Shell. Shell sinistral, large, thick, solid, non-transparent and depressed-globular. 5.5 whorls, the front whorls increasing and convex rapidly. Spire arched. Body whorl expanding with an acute carina at periphery and a shallow groove-like depression above and below the carina, obviously near the aperture. Apex quite blunt. Growth lines on protoconch visible when using 15× magnification. Suture line deep. Surface dark brown and slightly red with obvious malleation. Spiral bands absent. The upper part of the periphery of body whorl with countless thick growth lines, convex, and the lower part smooth. Spire ribs below the periphery relatively obvious. Aperture lunate. Peristome reflected, white and not sharp. Columellar margin reflected. Umbilicus partly covered by reflected columellar lip. Inner lip attached to the body whorl tightly, forming translucent, smooth and thick callus. Umbilicus obvious and round. A hump beside umbilicus absent.

Soft body. Foot and tentacles are dark brown, and the head color is relatively light.

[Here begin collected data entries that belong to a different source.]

theorem auditHandover_eq (sum : StepSummary) (d : Drive) (s : State) :
    auditHandover sum d s =
      { s with
        line := (auditHandover sum d s).line, audit := (auditHandover sum d s).audit
        freeCount := (auditHandover sum d s).freeCount } := by
  unfold auditHandover
  rw [auditCount_eq, completeAudit_eq]

/-- With no tag pending a hand-over sends nothing. -/
theorem auditHandover_idle {s : State} (sum : StepSummary) (d : Drive) (h : s.audit.pending = none) :
    auditHandover sum d s = auditCount sum d s := by
  simp [auditHandover, completeAudit, h]

theorem framesPlaced_auditHandover (sum : StepSummary) (d : Drive) (s : State) :
    FramesPlaced (if s.audit.pending = none then 0 else 1) s (auditHandover sum d s) := by
  split
  · next h => rw [auditHandover_idle _ _ h, auditCount_eq]; exact .ofEq rfl
  · unfold auditHandover
    have h := framesPlaced_completeAudit .noAck s
    rw [auditCount_eq]
    exact h.trans (m := 1) (n := 0) (.ofEq rfl)

theorem takeFault_eq (cause : FaultCause) (s : State) :
    takeFault cause s =
      { s with
        line := (takeFault cause s).line, mode := (takeFault cause s).mode
        holdReply := (takeFault cause s).holdReply, audit := (takeFault cause s).audit } := by
  unfold takeFault
  split
  · unfold furtherFault
    rw [sendReport_mode, sendReport_holdReply, sendReport_audit]
    exact sendReport_eq _ _
  · unfold enterFault
    refine eq_of_kept ?_
    simp only [sendReport_clock, sendReport_pos, sendReport_params, sendReport_walker, sendReport_look,
      sendReport_store, sendReport_queue, sendReport_demand, sendReport_drive, sendReport_strokes,
      sendReport_held, sendReport_freeCount, sendReport_pending]
    rw [completeAudit_eq, answerHold_eq]
    exact ⟨rfl, rfl, rfl, rfl, rfl, rfl, rfl, rfl, rfl, rfl, rfl, rfl, rfl⟩

/-- A fault taken in FAULT keeps everything but its own counts and notes (R132). -/
theorem takeFault_further {cause : FaultCause} {s : State} (h : s.mode.mode = .fault) :
    takeFault cause s = { s with line := (takeFault cause s).line, mode := furtherMode cause s.mode } := by
  simp only [takeFault, h, if_true, furtherFault]
  exact sendReport_eq _ _

@[simp] theorem takeFault_mode (cause : FaultCause) (s : State) :
    (takeFault cause s).mode = if s.mode.mode = .fault then furtherMode cause s.mode else faultedMode cause s.mode := by
  unfold takeFault
  split
  · simp [furtherFault]
  · simp only [enterFault, sendReport_mode]
    rw [completeAudit_eq, answerHold_eq]

/-- A fault entered leaves no tag pending and no HOLD reply pending (R131). -/
theorem takeFault_entered {cause : FaultCause} {s : State} (h : s.mode.mode ≠ .fault) :
    (takeFault cause s).audit.pending = none ∧ (takeFault cause s).holdReply = none := by
  simp only [takeFault, h, if_false, enterFault, sendReport_audit, sendReport_holdReply, completeAudit_pending,
    true_and]
  rw [completeAudit_eq, answerHold_eq]
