/-- The DISAGREE latch is set when the run count reaches disagree_steps, and the run then starts again (R109). -/
theorem stagedDemand_latch (p : Params) (g : Stages) (x : DemandUnit) :
    if g.run ≠ 0 ∧ p.disagreeSteps ≤ g.run then
      (stagedDemand p g x).latch = true ∧ (stagedDemand p g x).runCount = 0
        ∧ (stagedDemand p g x).latchSettings = count16 x.latchSettings
    else (stagedDemand p g x).latch = x.latch ∧ (stagedDemand p g x).runCount = g.run
      ∧ (stagedDemand p g x).latchSettings = x.latchSettings := by
  split
  · next h =>
    have hset := (setsLatch_iff p g.run).2 h
    simp only [stagedDemand, hset, Bool.or_true, if_true, and_self]
  · next h =>
    have hset : setsLatch p g.run = false := Bool.not_eq_true _ ▸ mt (setsLatch_iff p g.run).1 h
    simp only [stagedDemand, hset, Bool.or_false, Bool.false_eq_true, if_false, and_self]

/-- The state a step hands over, unless it finds the third miss in a row. -/
theorem judged_spared {s : State} (h : silent s.drive = false) : judged (formedStep s) = notedMiss (formedStep s) := by
  rw [judged, formedStep_drive, h]
  rfl

theorem judged_silent {s : State} (h : silent s.drive = true) :
    judged (formedStep s) = takeFault .driveSilent (notedMiss (formedStep s)) := by
  rw [judged, formedStep_drive, h]
  rfl

theorem notedMiss_formedStep (s : State) :
    notedMiss (formedStep s) = { formedStep s with
      mode := { s.mode with
        prevCommand := (stepCommand s).1, settle := if missed s.drive then 0 else s.mode.settle } } := by
  have hmissed : missed (formedStep s).drive = missed s.drive := congrArg missed (formedStep_drive s)
  rw [notedMiss, hmissed]
  rfl

/-- The same, written from the state with the step's report sent. -/
theorem notedMiss_formedStep_of {s r : State} {d : DemandUnit} {settle : Nat} (hr : r = reportedStep s)
    (hd : d = steppedDemand s) (hsettle : settle = if missed s.drive then 0 else s.mode.settle) :
    notedMiss (formedStep s) = { r with
      walker := (stepRoute s).1.walker, look := (stepRoute s).1.look, queue := (stepReactiveQuery s).1, demand := d
      mode := { s.mode with prevCommand := (stepCommand s).1, settle := settle } } := by
  subst hr hd hsettle
  rw [notedMiss_formedStep]
  rfl

theorem restrictionUnknownFlag_iff (o : RestrictionOutcome) : restrictionUnknownFlag o = true ↔ o ≠ .known := by
  cases o <;> simp [restrictionUnknownFlag]

/-- What the taking of a fault says of itself, entered or further (R131, R132). -/
theorem takeFault_noted (cause : FaultCause) (s : State) :
    (takeFault cause s).mode.mode = .fault ∧ (takeFault cause s).mode.faultsTaken = count16 s.mode.faultsTaken
      ∧ (s.mode.mode ≠ .fault → (takeFault cause s).mode.firstCause = some cause) := by
  rw [takeFault_mode]
  split
  · next hf => exact ⟨hf, rfl, fun h => absurd hf h⟩
  · exact ⟨rfl, rfl, fun _ => rfl⟩

/-- Settles O56, from what a step forms, judges and hands over. -/
theorem stepActs : Obligations.StepActs := by
  intro s hh now s1 pa route reactive g miss silence rs
  have hmiss : missed s.drive = true ↔ miss := missed_iff s.drive
  have hsilence : silent s.drive = true ↔ silence := silent_iff s.drive
  obtain ⟨hclock, hpos, hparams, hstrokes, hstore, hwalker, hlook, hqueue, hdemand, hdrive, hmode, hhold⟩ :=
    runStep_items s
  have hprev : (runStep s).mode.prevCommand = (stepCommand s).1 := congrArg Prod.fst (commandView_runStep s)
  have hspared (h : ¬ silence) : judged (formedStep s) = notedMiss (formedStep s) :=
    judged_spared (Bool.not_eq_true _ ▸ mt hsilence.1 h)
  have hsilent (h : silence) : judged (formedStep s) = takeFault .driveSilent (notedMiss (formedStep s)) :=
    judged_silent (hsilence.2 h)
  refine ⟨runStep s, stepSummary s, unlessHeld_awake hh _, by rw [hdemand]; rfl, hclock, runStep_stepNumber s, hpos,
    hparams, hstrokes, hstore, hwalker, hlook, hqueue, rfl, rfl, rfl, rfl, rfl, rfl, rfl, rfl, rfl, rfl, rfl, rfl, rfl,
    rfl, rfl, rfl, rfl, rfl, ?_, ?_, ?_, fun hc => ?_, fun c hc hm => ?_, fun c hc hm => ?_, hprev, fun hm hs => ?_,
    fun hm => ?_, fun hs => ?_, fun hs => ?_, ⟨fun hm => ?_, fun hm hs => ?_, fun hs => ?_⟩, ?_,
    (framesPlaced_runStep s).line_eq, fun ha hp => runStep_audit_idle ha hp, ?_⟩
  · exact restrictionUnknownFlag_iff _
  · rw [hdemand]; rfl
  · rw [hdemand]; rfl
  · have hnone := formCommand_unknown hc (stepTarget s) (rateStep s.params)
    exact ⟨congrArg Prod.fst hnone, congrArg Prod.snd hnone⟩
  · exact congrArg Prod.fst (formCommand_hold hc hm (stepTarget s) (rateStep s.params))
  · have hmoved := formCommand_moved hc hm (stepTarget s) (rateStep s.params)
    split
    · next hnear =>
      obtain ⟨hto, hrate⟩ := moveToward_near hnear
      exact ⟨(congrArg Prod.fst hmoved).trans (congrArg some hto), (congrArg Prod.snd hmoved).trans hrate⟩
    · next hfar =>
      obtain ⟨hto, hrate⟩ := moveToward_far hfar
      exact ⟨(congrArg Prod.fst hmoved).trans (congrArg some hto), (congrArg Prod.snd hmoved).trans hrate⟩
  · rw [hmode, hspared hs, notedMiss_formedStep, if_pos (hmiss.2 hm)]
    rfl
  · rw [hmode, hspared fun h => hm h.1, notedMiss_formedStep, if_neg (mt hmiss.1 hm)]
    rfl
  · rw [hmode, hsilent hs]
    exact takeFault_noted .driveSilent (notedMiss (formedStep s))
  · rw [hhold, hspared hs, notedMiss_formedStep, formedStep_eq]
    rfl
  · rw [hdrive, steppedDrive, judgedDrive_answered (Bool.not_eq_true _ ▸ mt hmiss.1 hm)]
    rfl
  · rw [hdrive, steppedDrive, judgedDrive_missed (hmiss.2 hm) (Nat.not_le.1 fun h => hs ⟨hm, h⟩)]
    rfl
  · rw [hdrive, steppedDrive, judgedDrive_silent (hmiss.2 hs.1) hs.2]
    rfl
  · rw [hdemand]
    exact stagedDemand_latch s.params (stepStages s) s.demand
  · intro x reported w
    have hreported : reported = reportedStep s := by
      unfold reportedStep
      simp only [setsLatch_iff]
      rfl
    have hw : w = notedMiss (formedStep s) :=
      (notedMiss_formedStep_of hreported hdemand (if_congr hmiss.symm rfl rfl)).symm
    refine ⟨fun hs => ?_, fun hs => ?_⟩
    · rw [hw, ← hspared hs, hdrive]
      exact runStep_eq s
    · rw [hw, ← hsilent hs, hdrive]
      exact runStep_eq s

Reproductive system. Penis slightly long, slender and smooth. Epiphallus long and thin. Penis retractor muscle short, wide and flat. Flagellum very slender and long. Vagina smooth and slender. Vas deferens slender. Bursa copulatrix oval. Pedunculus of bursa copulatrix quite long, expanded at the base. Inner penial wall supporting several longitudinal, dense, and curly pilasters with narrow space. Verge long conical with many shallow, longitudinal and narrow pilasters. A shallow transverse microgrooves at the apical 1/3, surrounding the verge. A harelip-like crack at the end of verge. Verge opens terminally.

Ecology

The species was found on limestone in Daxin county of Guangxi province. It generally lives in primeval forest or forest with a good ecological environment, and cannot be found in gardens near the forest. The population density of this new species in field is relatively low.

Remarks

The key characters of C. detianensis sp. n. and the other eight sinistral Camaena are presented in the identification key. The carina and groove above and below the carina of C. detianensis sp. n. are typical features, which are different from other species of Camaena except for C. hahni. There is no obvious groove-like depression above and below the periphery of C. hahni.

The differences of shell between the new species and C. cicatricosa were as follows: (1) C. detianensis sp. n. is quite large, and the largest width can reach 62.5 mm, while the maximum width of shell of C. cicatricosa is less than 50 mm (2) The shell of this species is dark brown without spiral bands, while the shell of C. cicatricosa is yellowish brown, and contains many annular spiral bands (3) There is an acute carina at periphery of body whorl of the new species, and groove-like depression above and below the carina, but C. cicatricosa has no obvious carina.

The new species has similar appearance with C. hahni, both of which have semi-open umbilicus and a distinct carina at periphery of body whorl, but there still exist differences (1) C. hahni is relatively small, and the width of shell of mature specimen is generally between 45.0–47.0 mm. While the new species is very large, and the width of shell is generally between 55.0–62.5 mm (2) Compared to the new species, C. hahni has a sharper carina, but there is no obvious groove-like depression above and below the carina (3) The growth lines and spire ribs of C. hahni are thicker, and the shell surface is very rough, while that of the new species is relatively finer (4) The new species has thicker callus, while C. hahni has thinner callus.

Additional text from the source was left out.